***** Dataset records *****
-- ==== Sys2Proof/Laws/State.lean ====
section
/-!
SUPPORT. Laws/State.lean: what each update of the state leaves alone and what it sets, field by field.
-/
namespace Sys2Proof.Machine

@[simp] theorem report_rpu (s : State) (r : Report) : (s.report r).rpu = s.rpu := rfl
@[simp] theorem report_iq (s : State) (r : Report) : (s.report r).iq = s.iq := rfl
@[simp] theorem report_se (s : State) (r : Report) : (s.report r).se = s.se := rfl
@[simp] theorem report_cp (s : State) (r : Report) : (s.report r).cp = s.cp := rfl
@[simp] theorem report_mu (s : State) (r : Report) : (s.report r).mu = s.mu.report s.rpu.lastCycle r := rfl
@[simp] theorem report_onWay (s : State) (r : Report) : (s.report r).onWay = s.onWay := rfl
@[simp] theorem report_resetHeld (s : State) (r : Report) : (s.report r).resetHeld = s.resetHeld := rfl
@[simp] theorem report_pending (s : State) (r : Report) : (s.report r).pending = s.pending := rfl
@[simp] theorem report_line (s : State) (r : Report) : (s.report r).line = s.line := rfl
@[simp] theorem report_lag (s : State) (r : Report) : (s.report r).lag = s.lag := rfl
@[simp] theorem report_pauses (s : State) (r : Report) : (s.report r).pauses = s.pauses := rfl
@[simp] theorem report_choices (s : State) (r : Report) : (s.report r).choices = s.choices := rfl

@[simp] theorem endReception_rpu (s : State) : (s.endReception).rpu = { s.rpu with receiving := none } := rfl
@[simp] theorem endReception_iq (s : State) : (s.endReception).iq = s.iq := rfl
@[simp] theorem endReception_se (s : State) : (s.endReception).se = s.se := rfl
@[simp] theorem endReception_cp (s : State) : (s.endReception).cp = s.cp := rfl
@[simp] theorem endReception_mu (s : State) : (s.endReception).mu = s.mu := rfl
@[simp] theorem endReception_onWay (s : State) : (s.endReception).onWay = s.onWay := rfl
@[simp] theorem endReception_resetHeld (s : State) : (s.endReception).resetHeld = s.resetHeld := rfl
@[simp] theorem endReception_pending (s : State) : (s.endReception).pending = s.pending := rfl
@[simp] theorem endReception_line (s : State) : (s.endReception).line = s.line := rfl
@[simp] theorem endReception_lag (s : State) : (s.endReception).lag = s.lag := rfl
@[simp] theorem endReception_pauses (s : State) : (s.endReception).pauses = s.pauses := rfl
@[simp] theorem endReception_choices (s : State) : (s.endReception).choices = s.choices := rfl

@[simp] theorem forwardReady_rpu (s : State) (f : Frame) : (s.forwardReady f).rpu = s.rpu.join f .ready := rfl
@[simp] theorem forwardReady_iq (s : State) (f : Frame) : (s.forwardReady f).iq = s.iq := rfl
@[simp] theorem forwardReady_se (s : State) (f : Frame) : (s.forwardReady f).se = s.se := rfl
@[simp] theorem forwardReady_cp (s : State) (f : Frame) : (s.forwardReady f).cp = s.cp := rfl
@[simp] theorem forwardReady_mu (s : State) (f : Frame) : (s.forwardReady f).mu = s.mu := rfl
@[simp] theorem forwardReady_onWay (s : State) (f : Frame) : (s.forwardReady f).onWay = s.onWay := rfl
@[simp] theorem forwardReady_resetHeld (s : State) (f : Frame) : (s.forwardReady f).resetHeld = s.resetHeld := rfl
@[simp] theorem forwardReady_pending (s : State) (f : Frame) : (s.forwardReady f).pending = s.pending := rfl
@[simp] theorem forwardReady_line (s : State) (f : Frame) : (s.forwardReady f).line = s.line := rfl
@[simp] theorem forwardReady_lag (s : State) (f : Frame) : (s.forwardReady f).lag = s.lag := rfl
@[simp] theorem forwardReady_pauses (s : State) (f : Frame) : (s.forwardReady f).pauses = s.pauses := rfl
@[simp] theorem forwardReady_choices (s : State) (f : Frame) : (s.forwardReady f).choices = s.choices := rfl

@[simp] theorem setCommit_rpu (s : State) (c : Commit) : (s.setCommit c).rpu = s.rpu := rfl
@[simp] theorem setCommit_iq (s : State) (c : Commit) : (s.setCommit c).iq = s.iq := rfl
@[simp] theorem setCommit_se (s : State) (c : Commit) : (s.setCommit c).se = { s.se with commit := c } := rfl
@[simp] theorem setCommit_cp (s : State) (c : Commit) : (s.setCommit c).cp = s.cp := rfl
@[simp] theorem setCommit_mu (s : State) (c : Commit) : (s.setCommit c).mu = s.mu := rfl
@[simp] theorem setCommit_onWay (s : State) (c : Commit) : (s.setCommit c).onWay = s.onWay := rfl
@[simp] theorem setCommit_resetHeld (s : State) (c : Commit) : (s.setCommit c).resetHeld = s.resetHeld := rfl
@[simp] theorem setCommit_pending (s : State) (c : Commit) : (s.setCommit c).pending = s.pending := rfl
@[simp] theorem setCommit_line (s : State) (c : Commit) : (s.setCommit c).line = s.line := rfl
@[simp] theorem setCommit_lag (s : State) (c : Commit) : (s.setCommit c).lag = s.lag := rfl
@[simp] theorem setCommit_pauses (s : State) (c : Commit) : (s.setCommit c).pauses = s.pauses := rfl
@[simp] theorem setCommit_choices (s : State) (c : Commit) : (s.setCommit c).choices = s.choices := rfl

@[simp] theorem setFlight_rpu (s : State) (x : Flight) : (s.setFlight x).rpu = s.rpu := rfl
@[simp] theorem setFlight_iq (s : State) (x : Flight) : (s.setFlight x).iq = s.iq := rfl
@[simp] theorem setFlight_se (s : State) (x : Flight) : (s.setFlight x).se = s.se := rfl
@[simp] theorem setFlight_cp (s : State) (x : Flight) : (s.setFlight x).cp = { s.cp with flight := x } := rfl
@[simp] theorem setFlight_mu (s : State) (x : Flight) : (s.setFlight x).mu = s.mu := rfl
@[simp] theorem setFlight_onWay (s : State) (x : Flight) : (s.setFlight x).onWay = s.onWay := rfl
@[simp] theorem setFlight_resetHeld (s : State) (x : Flight) : (s.setFlight x).resetHeld = s.resetHeld := rfl
@[simp] theorem setFlight_pending (s : State) (x : Flight) : (s.setFlight x).pending = s.pending := rfl
@[simp] theorem setFlight_line (s : State) (x : Flight) : (s.setFlight x).line = s.line := rfl
@[simp] theorem setFlight_lag (s : State) (x : Flight) : (s.setFlight x).lag = s.lag := rfl
@[simp] theorem setFlight_pauses (s : State) (x : Flight) : (s.setFlight x).pauses = s.pauses := rfl
@[simp] theorem setFlight_choices (s : State) (x : Flight) : (s.setFlight x).choices = s.choices := rfl

@[simp] theorem setMode_rpu (s : State) (m : Mode) : (s.setMode m).rpu = { s.rpu with mode := m } := rfl
@[simp] theorem setMode_iq (s : State) (m : Mode) : (s.setMode m).iq = s.iq := rfl
@[simp] theorem setMode_se (s : State) (m : Mode) : (s.setMode m).se = s.se := rfl
@[simp] theorem setMode_cp (s : State) (m : Mode) : (s.setMode m).cp = s.cp := rfl
@[simp] theorem setMode_mu (s : State) (m : Mode) : (s.setMode m).mu = s.mu := rfl
@[simp] theorem setMode_onWay (s : State) (m : Mode) : (s.setMode m).onWay = s.onWay := rfl
@[simp] theorem setMode_resetHeld (s : State) (m : Mode) : (s.setMode m).resetHeld = s.resetHeld := rfl
@[simp] theorem setMode_pending (s : State) (m : Mode) : (s.setMode m).pending = s.pending := rfl
@[simp] theorem setMode_line (s : State) (m : Mode) : (s.setMode m).line = s.line := rfl
@[simp] theorem setMode_lag (s : State) (m : Mode) : (s.setMode m).lag = s.lag := rfl
@[simp] theorem setMode_pauses (s : State) (m : Mode) : (s.setMode m).pauses = s.pauses := rfl
@[simp] theorem setMode_choices (s : State) (m : Mode) : (s.setMode m).choices = s.choices := rfl

@[simp] theorem giveUpAddress_rpu (s : State) :
    (s.giveUpAddress).rpu = { s.rpu with address := 0#8, mode := .unaddressed } := rfl
@[simp] theorem giveUpAddress_iq (s : State) : (s.giveUpAddress).iq = s.iq := rfl
@[simp] theorem giveUpAddress_se (s : State) : (s.giveUpAddress).se = s.se := rfl
@[simp] theorem giveUpAddress_cp (s : State) : (s.giveUpAddress).cp = { s.cp with flight := .none } := rfl
@[simp] theorem giveUpAddress_mu (s : State) : (s.giveUpAddress).mu = s.mu := rfl
@[simp] theorem giveUpAddress_onWay (s : State) : (s.giveUpAddress).onWay = s.onWay := rfl
@[simp] theorem giveUpAddress_resetHeld (s : State) : (s.giveUpAddress).resetHeld = s.resetHeld := rfl
@[simp] theorem giveUpAddress_pending (s : State) : (s.giveUpAddress).pending = s.pending := rfl
@[simp] theorem giveUpAddress_line (s : State) : (s.giveUpAddress).line = s.line := rfl
@[simp] theorem giveUpAddress_lag (s : State) : (s.giveUpAddress).lag = s.lag := rfl
@[simp] theorem giveUpAddress_pauses (s : State) : (s.giveUpAddress).pauses = s.pauses := rfl
@[simp] theorem giveUpAddress_choices (s : State) : (s.giveUpAddress).choices = s.choices := rfl

@[simp] theorem nextPause_rpu (s : State) : (s.nextPause).rpu = s.rpu := rfl
@[simp] theorem nextPause_iq (s : State) : (s.nextPause).iq = s.iq := rfl
@[simp] theorem nextPause_se (s : State) : (s.nextPause).se = s.se := rfl
@[simp] theorem nextPause_cp (s : State) : (s.nextPause).cp = s.cp := rfl
@[simp] theorem nextPause_mu (s : State) : (s.nextPause).mu = s.mu := rfl
@[simp] theorem nextPause_onWay (s : State) : (s.nextPause).onWay = s.onWay := rfl
@[simp] theorem nextPause_resetHeld (s : State) : (s.nextPause).resetHeld = s.resetHeld := rfl
@[simp] theorem nextPause_pending (s : State) : (s.nextPause).pending = s.pending := rfl
@[simp] theorem nextPause_line (s : State) : (s.nextPause).line = s.line := rfl
@[simp] theorem nextPause_lag (s : State) : (s.nextPause).lag = s.lag := rfl
@[simp] theorem nextPause_pauses (s : State) : (s.nextPause).pauses = s.pauses.tail := rfl
@[simp] theorem nextPause_choices (s : State) : (s.nextPause).choices = s.choices := rfl

@[simp] theorem resetCp_rpu (s : State) : (s.resetCp).rpu = s.rpu := rfl
@[simp] theorem resetCp_se (s : State) : (s.resetCp).se = s.se := rfl
@[simp] theorem resetCp_mu (s : State) : (s.resetCp).mu = s.mu := rfl
@[simp] theorem resetCp_onWay (s : State) : (s.resetCp).onWay = s.onWay := rfl
@[simp] theorem resetCp_resetHeld (s : State) : (s.resetCp).resetHeld = s.resetHeld := rfl
@[simp] theorem resetCp_pending (s : State) : (s.resetCp).pending = s.pending := rfl
@[simp] theorem resetCp_line (s : State) : (s.resetCp).line = s.line := rfl
@[simp] theorem resetCp_lag (s : State) : (s.resetCp).lag = s.lag := rfl
@[simp] theorem resetCp_pauses (s : State) : (s.resetCp).pauses = s.pauses := rfl
@[simp] theorem resetCp_choices (s : State) : (s.resetCp).choices = s.choices := rfl

end Sys2Proof.Machine
end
*****
→ Aim of the exercise
From the listing above, repeat exactly the lines starting at the line that includes "namespace Sys2Proof.Machine" and ending at the line that includes "(s.endReception).iq = s.iq := rfl", with nothing outside that span.

→ Answer box
namespace Sys2Proof.Machine

@[simp] theorem report_rpu (s : State) (r : Report) : (s.report r).rpu = s.rpu := rfl
@[simp] theorem report_iq (s : State) (r : Report) : (s.report r).iq = s.iq := rfl
@[simp] theorem report_se (s : State) (r : Report) : (s.report r).se = s.se := rfl
@[simp] theorem report_cp (s : State) (r : Report) : (s.report r).cp = s.cp := rfl
@[simp] theorem report_mu (s : State) (r : Report) : (s.report r).mu = s.mu.report s.rpu.lastCycle r := rfl
@[simp] theorem report_onWay (s : State) (r : Report) : (s.report r).onWay = s.onWay := rfl
@[simp] theorem report_resetHeld (s : State) (r : Report) : (s.report r).resetHeld = s.resetHeld := rfl
@[simp] theorem report_pending (s : State) (r : Report) : (s.report r).pending = s.pending := rfl
@[simp] theorem report_line (s : State) (r : Report) : (s.report r).line = s.line := rfl
@[simp] theorem report_lag (s : State) (r : Report) : (s.report r).lag = s.lag := rfl
@[simp] theorem report_pauses (s : State) (r : Report) : (s.report r).pauses = s.pauses := rfl
@[simp] theorem report_choices (s : State) (r : Report) : (s.report r).choices = s.choices := rfl

@[simp] theorem endReception_rpu (s : State) : (s.endReception).rpu = { s.rpu with receiving := none } := rfl
@[simp] theorem endReception_iq (s : State) : (s.endReception).iq = s.iq := rfl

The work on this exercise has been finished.